The Prime Minister added that once Government had

finalized its way forward, it would be able to share the

definitive information with the unions. He also indicated that

the Ministry of the Civil Service would, in a matter of days,

have the final list ready.

“Once I see that final list [and] I am able to approve

it, I will share it with the unions so that we can start to

have meaningful discussion with their members. [But] that

January 15 deadline [outlined by the Minister of Finance on

December 13, last year] is nothing more than a pipe dream,”

Stuart told reporters.

Also commenting at the end of this evening’s talks,

the Barbados Workers’ Union general secretary Sir Roy

Trotman downplayed the January 15 deadline that had

initially been set by the Government, saying that it was not a

good way in which to have negotiations.

“[H]aving those discussions in circumstances where

a deadline was being waved as though it was a red flag

that would constitute a situation, which we could not be

comfortable with . . . the 15th now does not hold the level

of trepidation, which it did previously.

“That is not to say that we don’t have a

problem. Government has said that there is a problem of

being able to find hard cash to pay the level of public sector

workers that it is currently paying. We have understood that

for quite sometime but we have at the sane time been trying

to have a number of things rationalized, made public, made

clear enough so that once we know what there is, we can

endeavour to put our alternatives,” Sir Roy told journalists.

He revealed the alternatives, which the unions would be

putting up, might not meet the levels of saving required by

the Government; but in any case, he said, it was not their

role to, as workers’ bargaining agents, to find

all the solutions.

“It is enough that we will carry out our function to

protect the interests of the working class, particularly our

members.
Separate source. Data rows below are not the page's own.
/-- SNAPSHOT_PUSH (18 R633): the first of a SNAP_ID carries the header's bytes 0-47 and allocates B bytes. -/
def execSnapshotPush (q : DcpHdr) (id : Word) (offset : Nat) (data : List Byte) (s : State) : Host.Outcome State Fault Refusal := s.live fun s =>
  .next (s.dcp q 0x0503 16 (q.dlen == data.length && 1 ≤ data.length && data.length ≤ 8192) true true (ms 1) (fun s _ x =>
    let n := x.actsFor
    let wrong := offset ≤ 38 && 38 < offset + data.length && (data.getD (38 - offset) 0#8).toNat != n
    if wrong then (s, statusOut .state)
    else match s.snapOf n id.toNat with
      | some im => s.pushInto im offset data
      | none =>
        let b := leNat ((data.drop 16).take 8)
        if offset != 0 || data.length < 48 || b < data.length then (s, statusOut .range)
        else if !s.stageFits n b then (s, statusOut .noResource)
        else
          let s := s.stageNew n id.toNat b []
          match s.snapOf n id.toNat with
          | some im => s.pushInto im 0 data
          | none => (s, statusOut .noResource)))

/-! Restoring (18 R634-R636). -/

/-- `n` bytes of an image from an offset; bytes past its end are free (log 7). -/
def imageBytes (img : List Byte) (off n : Nat) : List Byte :=
  let l := (img.drop off).take n
  l ++ (List.range (n - l.length)).map (fun i => Config.freeByte off i)

/-- A little-endian field of an image (18 R630). -/
def imageNat (img : List Byte) (off n : Nat) : Nat := leNat (imageBytes img off n)

/-- A layer record as an image holds it (18 R630). -/
structure LayerRec where
  l : Nat
  group : Nat
  rule : Nat
  tiled : Bool
  frozen : Bool
  epoch : Nat
  rows : Nat
  cols : Nat
  off : Nat
  deriving DecidableEq, Repr

/-- The layer records of an image. -/
def layerRecs (img : List Byte) : List LayerRec :=
  let g := imageNat img 40 4
  (List.range (imageNat img 44 4)).map (fun i =>
    let o := 4096 + up512 (64 * g) + 64 * i
    let f := fun a n => imageNat img (o + a) n
    ⟨f 0 2, f 2 1, bits (f 3 1) 1 0, bitAt (f 3 1) 2, bitAt (f 3 1) 3, f 4 4, f 8 4, f 12 4, f 16 8⟩)

/-- The group records of an image: GROUP, STEP, SKIPS, CLIP. -/
def groupRecs (img : List Byte) : List (Nat × Nat × Nat × Nat) :=
  (List.range (imageNat img 40 4)).map (fun i => let o := 4096 + 64 * i; (imageNat img o 4, imageNat img (o + 4) 4, imageNat img (o + 8) 4, imageNat img (o + 12) 4))

/-- Whether the lease's Welt units have a valid entry for every recorded group and layer (18 R634, sixth row). -/
def State.recordsFit (s : State) (n : Nat) (img : List Byte) : Bool :=
  (groupRecs img).all (fun g => (List.range 16).all (fun hs => s.groupLease hs g.1 == some n)) &&
    (layerRecs img).all (fun r => (List.range 16).all (fun hs =>
      let x := s.weltLayer hs r.l
      x.valid && x.group == r.group && x.rule == r.rule && x.tiled == r.tiled && x.rows == r.rows && x.cols == r.cols))

/-- POS and DRAWS of stream k in an image. -/
def imageStream (img : List Byte) (k : Nat) : Nat × Nat := (imageNat img (112 + 8 * k) 8, imageNat img (240 + 8 * k) 8)

/-- Streams of an image whose DRAWS differs from POS. -/
def badStreams (img : List Byte) : List Nat := (List.range 16).filter (fun k => (imageStream img k).1 != (imageStream img k).2)

/-- MAGIC, VERSION and DIGEST of an image (18 R634). -/
def imageSound (img : List Byte) : Bool :=
  img.take 8 == [0x56#8, 0x34#8, 0x53#8, 0x4E#8, 0x41#8, 0x50#8, 0x30#8, 0x31#8] && imageNat img 39 1 == 1 && imageBytes img 48 64 == Config.shake512 (img.take 48 ++ img.drop 112)

/-- Bytes written to a lease's memory from an address, row by row where it is bound; a row stored poisoned stays so unless it is written whole (18 R635). -/
def State.snapStore (s : State) (n a : Nat) (l : List Byte) : State :=
  (List.range (ceilDiv l.length 512)).foldl (fun s r =>
    let x := a + 512 * r
    let new := (l.drop (512 * r)).take 512
    match s.find (some n) x with
    | .error _ => s
    | .ok _ => s.agentPut (dcpAgent n) x 0 new false) s

/-- A layer's data written to its present bases and its narrow copy made anew (18 R635 steps 1 and 2). -/
def State.restoreLayer (s : State) (n : Nat) (img : List Byte) (r : LayerRec) : State :=
  let x := (s.layerEntry n r.l).2
  let o := x.saved.foldl (fun (a : State × Nat) t => (a.1.snapStore n t.1 (imageBytes img a.2 t.2), a.2 + t.2)) (s, r.off)
  let rows := (List.range (ceilDiv x.elems 128)).map (fun i => (i, rowF32 (x.count i) (imageBytes img (r.off + 512 * i) (4 * x.count i)), false))
  if x.copy == 0 || !o.1.weltRange n x.copy (2 * x.elems) x.copy then o.1 else o.1.weltCopy (dcpAgent n) r.l r.epoch x rows

/-- EPOCH and the freeze bit of a layer on every Welt unit (18 R635 step 3). -/
def State.restoreEpoch (s : State) (r : LayerRec) : State :=
  (List.range 16).foldl (fun s hs =>
    let w := Machine.welt .WELT_LAYER_STATE hs r.l
    let s := (((s.setFld w WELT_LAYER_STATE.EPOCH r.epoch).setFld w WELT_LAYER_STATE.APPLYING 0).setFld w WELT_LAYER_STATE.ORT_WAIT 0).setFld w WELT_LAYER_STATE.DAMAGED 0
    s.putBit (Machine.welt .WELT_FREEZE hs (r.l / 64)) (r.l % 64) r.frozen) s

/-- STEP, SKIPS and CLIP of a group on every Welt unit, LAST_NORM 0 (18 R635 step 4). -/
def State.restoreGroup (s : State) (g : Nat × Nat × Nat × Nat) : State :=
  (List.range 16).foldl (fun s hs =>
    let c := Machine.welt .WELT_GROUP_CLIP hs g.1
    (((s.setFld (Machine.welt .WELT_GROUP_CFG hs g.1) WELT_GROUP_CFG.STEP g.2.1).setFld c WELT_GROUP_CLIP.SKIPS g.2.2.1).setFld c WELT_GROUP_CLIP.CLIP g.2.2.2).setFld
      (Machine.welt .WELT_GROUP_NORM hs g.1) WELT_GROUP_NORM.LAST_NORM 0) s

/-- RNG_STEP, POS and DRAWS (18 R635 step 5): a discrepant stream takes DRAWS = POS (R636). -/
def State.restoreStreams (s : State) (n : Nat) (img : List Byte) : State :=
  let s := s.setFld (snap .RNG_STEP n) RNG_STEP.STEP (imageNat img 32 4)
  (List.range 16).foldl (fun (s : State) k => let p := (imageStream img k).1; { s with streams := tset s.streams (n * 16 + k) (p, p) }) s

/-- DELTA of SNAP_RESTORE: a difference in two's complement, saturating at plus and minus 127 (18 R632). -/
def deltaField (draws pos : Nat) : Nat := if pos ≤ draws then min 127 (draws - pos) else 256 - min 127 (pos - draws)

/-- SNAP_RESTORE after a restore that runs (18 R632, R636). -/
def State.restoreRecord (s : State) (n : Nat) (img : List Byte) : State :=
  let r := snap .SNAP_RESTORE n
  let bad := badStreams img
  let first := bad.headD 0
  let p := imageStream img first
  let s := (s.setFld r SNAP_RESTORE.LAST_STATUS 0).setFld r SNAP_RESTORE.SEED_DIFF (flag (imageNat img 24 8 != (s.reg ⟨.LEASE_SEED, selSv0, n, 0⟩).toNat))
  ((s.setFld r SNAP_RESTORE.FIRST_STREAM first).setFld r SNAP_RESTORE.REDERIVED bad.length).setFld r SNAP_RESTORE.DELTA (if bad.isEmpty then 0 else deltaField p.2 p.1)

/-- An image restored (18 R635). -/
def State.restoreImage (s : State) (n : Nat) (img : List Byte) : State :=
  let ls := layerRecs img
  let s := ls.foldl (fun s r => s.restoreLayer n img r) s
  let s := ls.foldl State.restoreEpoch s
  let s := (groupRecs img).foldl State.restoreGroup s
  (s.restoreStreams n img).restoreRecord n img

/-- The status a restore is refused with before its image is read (18 R634, rows one to four). -/
def State.restoreCheck (s : State) (n : Nat) (im : SnapImage) : Option Status :=
  firstFail [need im.complete .state, need (!s.leaseBusy n) .busy, need (!s.leaseStep n) .state]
We have been trying to do that and push forward

proposals, which, if accepted, and if acted upon, will go a long

way towards assuaging some of the pain and suffering which

is still around the corner, despite this third meeting that we

have had,” the BWU spokesman pointed out.

For their part, the National Union of Public Workers

[NUPW] representatives said that they would have to first

report to their executive council, before agreeing to a way

forward with Government.

President Walter Maloney said though he was generally

happy that the talks had “moved forward a bit” and that there

was still room for there to be some latitude in terms

of the cuts.

“We must also be cognizant, too, that there is a time

frame in which we have to act in this manner. The union has

understood this. This is not about the NUPW and the BWU.

It also has to be about the other unions as well,” he said.